Report each line below that carries the word "CEff".

---------------

/-- BRP: P(MOD [2:0]); the target's own low bits are those of an aligned address. -/
def execBrp (i : SlotOp) (s : State) : Host.Outcome State Fault Refusal :=
  s.run (fun d => d.issue i [5] 0 (fun _ x => branchEff x (bits (opMod i) 16 3 * 8) (x.regs.preg (opMod i % 8)) []))
def execCall (i : SlotOp) (s : State) : Host.Outcome State Fault Refusal :=
  s.run (fun d => d.issue i [5] 0 (fun _ x => branchEff x (opMod i % 2 ^ 17) true [linkEff x]))
def execCallr (i : SlotOp) (s : State) : Host.Outcome State Fault Refusal :=
  s.run (fun d => d.issue i [5] 0 (fun _ x =>
    if 16 ≤ opS1 i then refused else branchEff x (x.regs.areg (opS1 i)).toNat true [linkEff x]))
def execRet (i : SlotOp) (s : State) : Host.Outcome State Fault Refusal :=
  s.run (fun d => d.issue i [5] 0 (fun _ x => branchEff x (x.regs.areg 15).toNat true []))

/-- A repeat of count iterations. -/
def repEff (i : SlotOp) (x : Core) (count : Nat) : List CEff :=
  let n := opMod i % 128 + 128 * (opS2 i % 8)
  let l : Loop := ⟨x.pc + 32, x.pc + 32 * n, count⟩
  let past := match x.loops with
    | [] => false
    | m :: _ => decide (m.stop < l.stop)
  if x.branch.isSome || 8 ≤ opS2 i || n = 0 || 3 ≤ x.loops.length || past then refused else [.loop l (count == 0)]

def execRep (i : SlotOp) (s : State) : Host.Outcome State Fault Refusal :=
  s.run (fun d => d.issue i [5] 0 (fun _ x => repEff i x (bits (opMod i) 22 7)))
def execRepd (i : SlotOp) (s : State) : Host.Outcome State Fault Refusal :=
  s.run (fun d => d.issue i [5] 0 (fun _ x => repEff i x ((x.regs.dreg (opS1 i)).toNat % 2 ^ 16)))

/-! ### System (R373, R375, R385, R386, R392, R393) -/

def execSyscall (i : SlotOp) (s : State) : Host.Outcome State Fault Refusal :=
  s.run (fun d => d.issue i [5] 0 (fun _ _ => [.trap 1 xSyscall 0 0]))
def execBreakTrap (i : SlotOp) (s : State) : Host.Outcome State Fault Refusal :=
  s.run (fun d => d.issue i [5] 0 (fun _ _ => [.trap 1 xBreak 0 0]))

/-- An instruction for modes from p up: trap PRIV below. -/
def Device.privOp (d : Device) (i : SlotOp) (p : Nat) (e : CEff) : Device :=
  d.issue i [5] 0 (fun d _ => if d.priv i.c.val i.k.val < p then [.trap 0 xPriv 0 0] else [e])

def execEret (i : SlotOp) (s : State) : Host.Outcome State Fault Refusal := s.run (fun d => d.privOp i 1 .eret)
def execWait (i : SlotOp) (s : State) : Host.Outcome State Fault Refusal := s.run (fun d => d.privOp i 2 (.wait i.ue.isSome))
def execClrprov (i : SlotOp) (s : State) : Host.Outcome State Fault Refusal := s.run (fun d => d.privOp i 1 .clrProv)

/-- CSRR: D(DST) = the CSR of number MOD [11:0]. -/
def execCsrr (i : SlotOp) (s : State) : Host.Outcome State Fault Refusal :=
  s.run (fun d => d.issue i [5] 0 (fun d _ =>
    let num := opMod i % 2 ^ 12
    if d.csrBar i.c.val i.k.val num false then [.trap 0 xPriv 0 0] else [.csrRead num (opDst i)]))

/-- CSRW: the CSR of number MOD [11:0] = D(SRC1). -/
def execCsrw (i : SlotOp) (s : State) : Host.Outcome State Fault Refusal :=
  s.run (fun d => d.issue i [5] 0 (fun d x =>
    let num := opMod i % 2 ^ 12
    if d.csrBar i.c.val i.k.val num true then [.trap 0 xPriv 0 0] else [.csrWrite num (x.regs.dreg (opS1 i))]))

def execFence (i : SlotOp) (s : State) : Host.Outcome State Fault Refusal :=
  s.run (fun d => d.issue i [5] 0 (fun _ _ => [.fence]))

/-- ISYNC: instructions come as commands, so a fetch sees every completed write (log entry 40). -/
def execIsync (i : SlotOp) (s : State) : Host.Outcome State Fault Refusal := s.run (fun d => d.issue i [5] 0 (fun _ _ => []))
def execNopH (i : SlotOp) (s : State) : Host.Outcome State Fault Refusal := s.run (fun d => d.issue i [5] 0 (fun _ _ => []))

end Sys2Proof.Machine
end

---------------

* _ANSWER AREA_:
def repEff (i : SlotOp) (x : Core) (count : Nat) : List CEff :=
def Device.privOp (d : Device) (i : SlotOp) (p : Nat) (e : CEff) : Device :=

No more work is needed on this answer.